NOTE 5—HELD-FOR-SALE-CLASSIFICATION

In September 2024, the Company entered into an agreement to sell the Automation service line to UST for $27 million, of which $20 million will be paid in cash and $7 million will be held in escrow to be released upon the completion of certain conditions specified in the final agreement which include achievement of revenue milestones through the first quarter of 2025 and obtaining client consents by the end of the fourth quarter of 2024. The assets and liabilities of the Automation service line have been classified as held for sale in the Consolidated Balance Sheet as of September 30, 2024 and are measured at the lower of it carrying amount or fair value less costs to sell. The sale closed in the fourth quarter of 2024. The Company expects that the sale proceeds less costs to sell will exceed the preliminary estimate of the carrying value of the net assets for the business. The sale consideration is subject to certain post-closing adjustments, which primarily relate to cash, indebtedness and working capital balances.

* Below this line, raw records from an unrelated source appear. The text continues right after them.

-- ==== Sys2Proof/Machine/XlateReq.lean ====
section
/-!
DEFINITION. The requests of the XLATE registers (spec/03, R57 to R63). A request is started by a write of GO, acts at its own event, and ends at
XLATE_REQUEST_END once its splinters are done and its shootdowns complete.
-/
namespace Sys2Proof.Machine

/-! ### Requests (R57, R58) -/

def xVa (s : State) : Nat := bitsNat s.hub.xva1 0 16 * 2 ^ 64 + s.hub.xva0.toNat
def xPages (s : State) : Nat := s.hub.xcnt.toNat
def xCtx (s : State) : BitVec 16 := s.hub.xctl.extractLsb' 0 16
def xOp (s : State) : Nat := bitsNat s.hub.xctl 16 4
def xGo (s : State) : Bool := s.hub.xctl.getLsbD 31
/-- TFRAME of XLATE_ARG. -/
def xFrame (s : State) : Nat := bitsNat s.hub.xarg 16 36 * 65536
/-- The end of the range. -/
def xEndVa (s : State) : Nat := xVa s + 65536 * xPages s

/-- A reserved operation or a non-zero zero field (ECODE 1). -/
def xBad (s : State) : Bool :=
  let a := s.hub.xarg
  let arg := match xOp s with
    | 0 | 1 => a ≠ 0#64
    | 2 => bitsNat a 52 12 ≠ 0 || bitsNat a 0 16 ≠ 0
    | 3 => bitsNat a 52 12 ≠ 0 || bitsNat a 10 6 ≠ 0
    | 4 => bitsNat a 52 12 ≠ 0 || bitsNat a 4 12 ≠ 0
    | _ => true
  arg || bitsNat s.hub.xva1 16 48 ≠ 0 || bitsNat s.hub.xctl 20 4 ≠ 0

/-- The range is empty or not aligned (ECODE 2). -/
def xRangeBad (s : State) : Bool := xVa s % 65536 ≠ 0 || xPages s = 0

/-- The outcome of the running request. -/
def xEnd (s : State) (ecode : BitVec 4) : State := { s with hub := { s.hub with xdone := some ecode } }

/-- A request runs and has not acted yet. -/
def xRuns (s : State) (op : Nat) : Bool := xGo s && s.hub.xdone.isNone && s.hub.xsplit.isNone && xOp s = op

/-- A range shot down, whose accesses in flight the request awaits (R59). -/
def xShoot (s : State) (va n : Nat) : State :=
  let s := shootdown s (xCtx s) va n
  { s with hub := { s.hub with xspans := (va, n) :: s.hub.xspans } }

/-- XLATE_INVAL (R58, R59). -/
def execXlateInval (s : State) : Host.Outcome State Fault Refusal :=
  .next (if !xRuns s 0 then s
    else if xRangeBad s then xEnd s 2#4
    else xEnd (xShoot s (xVa s) (65536 * xPages s)) 0#4)

/-- XLATE_INVALCTX (R58): every translation of the context. -/
def execXlateInvalctx (s : State) : Host.Outcome State Fault Refusal :=
  .next (if xRuns s 1 then xEnd (xShoot s 0 (2 ^ 80)) 0#4 else s)

/-- Steps 1 and 2 of a splinter of the request (R60). -/
def xSplit (s : State) (l : Leaf) (va frame : Nat) : State :=
  let r := beginSplinter s.m l va frame
  { s with m := r.1, hub := { s.hub with xsplit := some r.2 } }

/-- XLATE_SPLINTER (R58, R60); where several errors hold at once, the first of 2, 7, 4 is reported (log entry 44). -/
def execXlateSplinter (s : State) : Host.Outcome State Fault Refusal :=
  .next (if !xRuns s 2 then s
    else if xRangeBad s then xEnd s 2#4
    else match ctxOf s (xCtx s) with
      | none => xEnd s 2#4
      | some x =>
        if pagesStall s.m x (xVa s) (xPages s) then s
        else
          match leavesOf s.m x (xEndVa s) (xPages s) (xVa s) with
          | none | some [] => xEnd s 2#4
          | some (p :: _) =>
            if p.2.log = 16 then xEnd s 7#4
            else if !tableFrame (xFrame s) then xEnd s 4#4
            else xSplit s p.2 (xVa s) (xFrame s))

/-! ### Requests over leaves (R61) -/

/-- Permissions A, X, W, R of an entry replaced (R58). -/
def withPerms (e : BitVec 128) (p : BitVec 4) : BitVec 128 := setBits e 96 4 p
/-- Attribute and key of an entry replaced (R63). -/
def withAttr (e : BitVec 128) (a : BitVec 2) (k : BitVec 7) : BitVec 128 := setBits (setBits e 100 2 a) 102 7 k

def xAttr (s : State) : BitVec 2 := s.hub.xarg.extractLsb' 0 2
def xKey (s : State) : BitVec 7 := s.hub.xarg.extractLsb' 2 7

/-- Every leaf of a list rewritten. -/
def rewriteLeaves (s : State) (g : BitVec 128 → BitVec 128) (ls : List (Nat × Leaf)) : State :=
  ls.foldl (fun s p => { s with m := ptePut s.m p.2.pte (g p.2.entry) }) s

/-- The frames of a page. -/
def framesOf (l : Leaf) : List Nat := (List.range (2 ^ (l.log - 16))).map fun i => pteFrame l.entry / 65536 + i

/-- The engine commands whose reads are parked, and the parked remote reads, tried again (R63, stage 1). -/
def retryReads (s : State) : State :=
  let s := (s.cmds.filter fun c => c.started && c.parkedAt.isSome && c.func.toNat < 0x50).foldl completeCmd s
  (List.range s.fab.parked.length).foldl (fun s _ => serveParked s) s

/-- Stages 1 and 2 of ATTRCHG (R63): the records marked, parked reads released, the leaves rewritten. -/
def changeLeaves (s : State) (ls : List (Nat × Leaf)) : State :=
  let frames := ls.flatMap fun p => framesOf p.2
  let s := { s with m := frames.foldl (markFrame (xAttr s) (xKey s)) s.m }
  rewriteLeaves (retryReads (mapWarps s (releaseReads frames))) (fun e => withAttr e (xAttr s) (xKey s)) ls

/-- The effect of the request on the leaves of its range, and its shootdown. -/
def applyLeaves (s : State) (x : Ctx) : State :=
  match leavesOf s.m x (xEndVa s) (xPages s) (xVa s) with
  | none => xEnd s 2#4
  | some ls =>
    let s := if xOp s = 3 then changeLeaves s ls else rewriteLeaves s (fun e => withPerms e (s.hub.xarg.extractLsb' 0 4)) ls
    xEnd (xShoot s (xVa s) (65536 * xPages s)) 0#4

/-- The next splinter that the request needs begun, or its effect once none is left. A page that is no large leaf any more needs none. -/
def nextSplinter (s : State) (x : Ctx) : State :=
  match s.hub.xtodo with
  | [] => applyLeaves s x
  | (va, log, frame) :: rest =>
    let s := { s with hub := { s.hub with xtodo := rest } }
    match (leafAt s.m x va).filter fun l => l.log = log with
    | some l => xSplit s l va frame
    | none => xEnd { s with hub := { s.hub with xtodo := [] } } 3#4

/-- A request over leaves (R58, R61): the checks of its range, the splinters it needs, then its effect. `refuse` names the error of a leaf that
the operation does not admit. Where several errors hold at once, the first of 2, 5, 6, 4 is reported (log entry 44). -/
def overLeaves (s : State) (refuse : Leaf → Option (BitVec 4)) : State :=
  if xRangeBad s then xEnd s 2#4
  else
    match ctxOf s (xCtx s) with
    | none => xEnd s 2#4
    | some x =>
      if pagesStall s.m x (xVa s) (xPages s) then s
      else
        match leavesOf s.m x (xEndVa s) (xPages s) (xVa s) with
        | none => xEnd s 2#4
        | some ls =>
          match ls.findSome? fun p => refuse p.2 with
          | some e => xEnd s e
          | none =>
            let need := splintersOf s.m x (xVa s) (xEndVa s)
            if !need.isEmpty && xFrame s = 0 then xEnd s 6#4
            else if !((List.range need.length).all fun k => tableFrame (xFrame s + 65536 * k)) then xEnd s 4#4
            else nextSplinter { s with hub := { s.hub with xtodo := withFrames (xFrame s) need } } x

/-- XLATE_PERM (R58). -/
def execXlatePerm (s : State) : Host.Outcome State Fault Refusal :=
  .next (if xRuns s 4 then overLeaves s fun _ => none else s)

/-- XLATE_ATTRCHG, stages 1 and 2 (R63). -/
def execXlateAttrchg (s : State) : Host.Outcome State Fault Refusal :=
  .next (if xRuns s 3 then overLeaves s fun l => if offDevice (pteFrame l.entry) then some 5#4 else none else s)

/-! ### The end of a request -/

/-- Step 3 of a splinter of the request (R60): an abandoned one ends it with ECODE 3; after the last it is a SPLINTER that ends, or the leaves of
the range that are rewritten. -/
def finishSplinter (s : State) (k : Splinter) : State :=
  let r := endSplinter { s with hub := { s.hub with xsplit := none } } (xCtx s) k
  match r.2 with
  | none => xEnd { r.1 with hub := { r.1.hub with xtodo := [] } } 3#4
  | some span =>
    let s := { r.1 with hub := { r.1.hub with xspans := span :: r.1.hub.xspans } }
    if xOp s = 2 then xEnd s 0#4
    else
      match ctxOf s (xCtx s) with
      | none => xEnd { s with hub := { s.hub with xtodo := [] } } 2#4
      | some x => nextSplinter s x

/-- Every CHANGING record settled: stages 4 and 5 of ATTRCHG (R63). -/
def settleFrames (s : State) : State :=
  let frames := (s.m.frames.filter fun r => r.changing.isSome).map (·.frame)
  { s with m := frames.foldl (settleFrame (s.hub.xarg.getLsbD 9)) s.m }

/-- XLATE_REQUEST_END (R57, R59): a splinter's step 3; then, once every access under an old translation is performed, and for an ATTRCHG its last
stages, GO clears and DONE, or ERR with ECODE, is set. -/
def execXlateRequestEnd (s : State) : Host.Outcome State Fault Refusal :=
  .next (if !xGo s then s
    else match s.hub.xsplit with
      | some k => finishSplinter s k
      | none =>
        match s.hub.xdone with
        | none => s
        | some ec =>
          if anyInFlight s (xCtx s) s.hub.xspans || (xOp s = 3 && readsWoken s) then s
          else
            let s := if xOp s = 3 && ec = 0#4 then settleFrames s else s
            let ctl := setBits (setBits s.hub.xctl 31 1 0#1) 24 4 ec
            { s with hub := { s.hub with xctl := setBits ctl (if ec = 0#4 then 30 else 29) 1 1#1, xdone := none, xspans := [] } })

end Sys2Proof.Machine
end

The following table summarizes the components of assets and liabilities held-for-sale on the Consolidated Balance Sheet:

September 30,

2024

Accounts receivable and contract assets, net of allowance

15,956

Prepaid expenses and other current assets

105

Assets held for sale- current assets

16,061

Goodwill

9,727

Intangible assets

6,448

Deferred tax assets

37

Assets held for sale non-current assets

16,212

Total Assets held for sale

32,273

Accounts payable

1,168

Contract liabilities

185

Accrued expenses and other current liabilities

6,496

Assets held for sale current liabilities

7,849

Other liabilities

2,872

Assets held for sale non-current liabilities

2,872

Total Liabilities held for sale

10,721

As a result of the agreement to sell the Automation service line to UST in September 2024, the Company allocated goodwill to the Automation service line using a relative fair value method.  In addition, we completed an assessment of any potential goodwill impairment immediately prior and subsequent to the allocation and determined that no impairment existed. We estimated the fair value of the Automation service line based on the terms and conditions of the sales agreement with UST which primarily reflected $20.0 million in cash, a fair value estimate of the $7.0 million held in escrow and an estimate for a working capital adjustment.  The fair value of the amounts held in escrow was estimated based on the probability of achieving revenue targets per the agreement based on forecasted revenues and of obtaining the required consents from clients. As the escrow periods per the agreement are both less than 12 months, the fair value estimates related to these amounts were not present valued.  The amounts received from escrow are subject to change based on results. Based on the valuations performed over the Automation service line and the remaining business, the fair values were determined to be in excess of the carrying value and therefore there was no impairment.